Hot weather has been news in Asia for some time, with scientists pointing out that climate change has made weather extremities more intense, frequent and unpredictable.
Last August, the BBC reported that “[w]hile torrential rains lash China, Pakistan and parts of India, sweltering heat has enveloped Japan and South Korea as extreme weather claims hundreds of lives in the region”.
That report said the pattern “is especially pronounced in Asia, which according to the World Meteorological Organization is warming nearly twice as fast as the global average”, with Japan marking its hottest day on record, with 41.8C registered in Isesaki city in the Gunma prefecture in the first week of August 2025.
The country had also experienced its hottest-ever June and July in 2025.
Summer 2025 was the hottest since records began in 1898, with average temperatures nationwide being 2.36C above average.
Temperatures reached 40C-plus on nine days between June and August.The 41.8C in the city of Isesaki was a new national peak.
Now, the record weather is being reflected in language: Japan has unveiled a new name for days that reach 40C or above: “kokushobi”, which has been translated as “cruelly hot”, “brutally hot” or “severely hot”.

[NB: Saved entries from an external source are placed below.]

-- ==== Sys2Proof/Machine/HostPort.lean ====
section
/-! DEFINITION. The host port (21_link.md R446 to R448): register page, doorbell, commands and their completions, streams, the loading
and scrubbing of contexts (12_context.md R298 to R300), host accesses to device memory. -/

namespace Sys2Proof.Machine

/-! ### Functions, rings and completions (R447, R448) -/

def State.fn (s : State) (f : Nat) : HostFn := Tbl.get .reset s.fns f
def State.setFn (s : State) (f : Nat) (v : HostFn) : State := { s with fns := Tbl.set .reset s.fns f v }

/-- Field of a command: `n` bytes from byte `off`. -/
def cmdField (c : BitVec 512) (off n : Nat) : Nat := c.toNat / 2 ^ (8 * off) % 2 ^ (8 * n)
/-- Operand k of a command that the manual only lists: the n64 words from byte 8 (log entry 35). -/
def cmdWord (c : BitVec 512) (k : Nat) : W64 := BitVec.ofNat 64 (cmdField c (8 + 8 * k) 8)
def cmdOpc (c : BitVec 512) : Nat := cmdField c 0 1
def cmdCtx (c : BitVec 512) : Nat := cmdField c 1 1

/-- A completion entry is written: TAG, STATUS and ARG at the next place of the completion ring, and RPUT rises. DESIGN CHOICE (log entry
100): a QENT that is not a power of two from 16 to 4096 is stored as it is, and the place is RPUT modulo QENT, modulo 1 where it is 0. -/
def State.complete (s : State) (f : Nat) (cmd : BitVec 512) (status arg : Nat) : State :=
  let v := s.fn f
  let at' := v.rqbase.toNat + 16 * (v.rput.toNat % max 1 v.qent.toNat)
  let s := { s with hostMem := s.hostMem.write at' 16 (cmdField cmd 2 2 + status * 2 ^ 16 + arg % 2 ^ 64 * 2 ^ 64) }
  s.setFn f { v with rput := v.rput + 1, busy := none, posted := none }

/-- Where entry `k` of the command ring lies in host memory; QENT as in `State.complete`. -/
def HostFn.cmdAt (v : HostFn) (k : Nat) : Nat := v.cqbase.toNat + 64 * (k % max 1 v.qent.toNat)

/-- The command that function `f` has next, read from its ring (R448); none where it has taken every command written. -/
def State.nextCmd (s : State) (f : Nat) : Option (BitVec 512) :=
  let v := s.fn f
  if v.taken = v.cput then none else some (BitVec.ofNat 512 (s.hostMem.read (v.cmdAt v.taken.toNat) 64))

/-- The host writes commands into its ring from entry `k` on. -/
def HostFn.ringWrite (v : HostFn) : Nat → List (BitVec 512) → Memory → Memory
  | _, [], m => m
  | k, c :: t, m => v.ringWrite (k + 1) t (m.write (v.cmdAt k) 64 c.toNat)

/-- HOST_DOORBELL: the host has written commands into its ring, and CPUT rises to `put` (R448). -/
def State.doorbell (s : State) (f put : Nat) (cmds : List (BitVec 512)) : Result :=
  let v := s.fn f
  if 16 ≤ f ∨ s.root.fail ∨ cmds.length ≠ (put + 2 ^ 32 - v.cput.toNat) % 2 ^ 32 ∨ v.qent.toNat < cmds.length then
    .fault (.eventCannotArise "HOST_DOORBELL")
  else .next ({ s with hostMem := v.ringWrite v.cput.toNat cmds s.hostMem }.setFn f { v with cput := BitVec.ofNat 32 put })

According to the Japan Times newspaper, the description, introduced by Japan’s Meteorological Agency on Friday, uses koku – meaning harsh or cruel – to describe the heat.
This is based on a survey conducted in February and March, which received some 478,000 responses, in which people picked their preferred term from among 13 options to describe the hottest day.
Japan already has terms for days over 25C, 30C and 35C.
The new word for even hotter weather comes after the record-shattering heat of last year, when the cumulative number of extremely hot days surpassed the previous record set in 2024.
For example, Tokyo recorded 25 days over 35C, compared with an average of just 4.5 days. Kyoto logged 52 days above the same temperature, compared with an average of 18.5 days.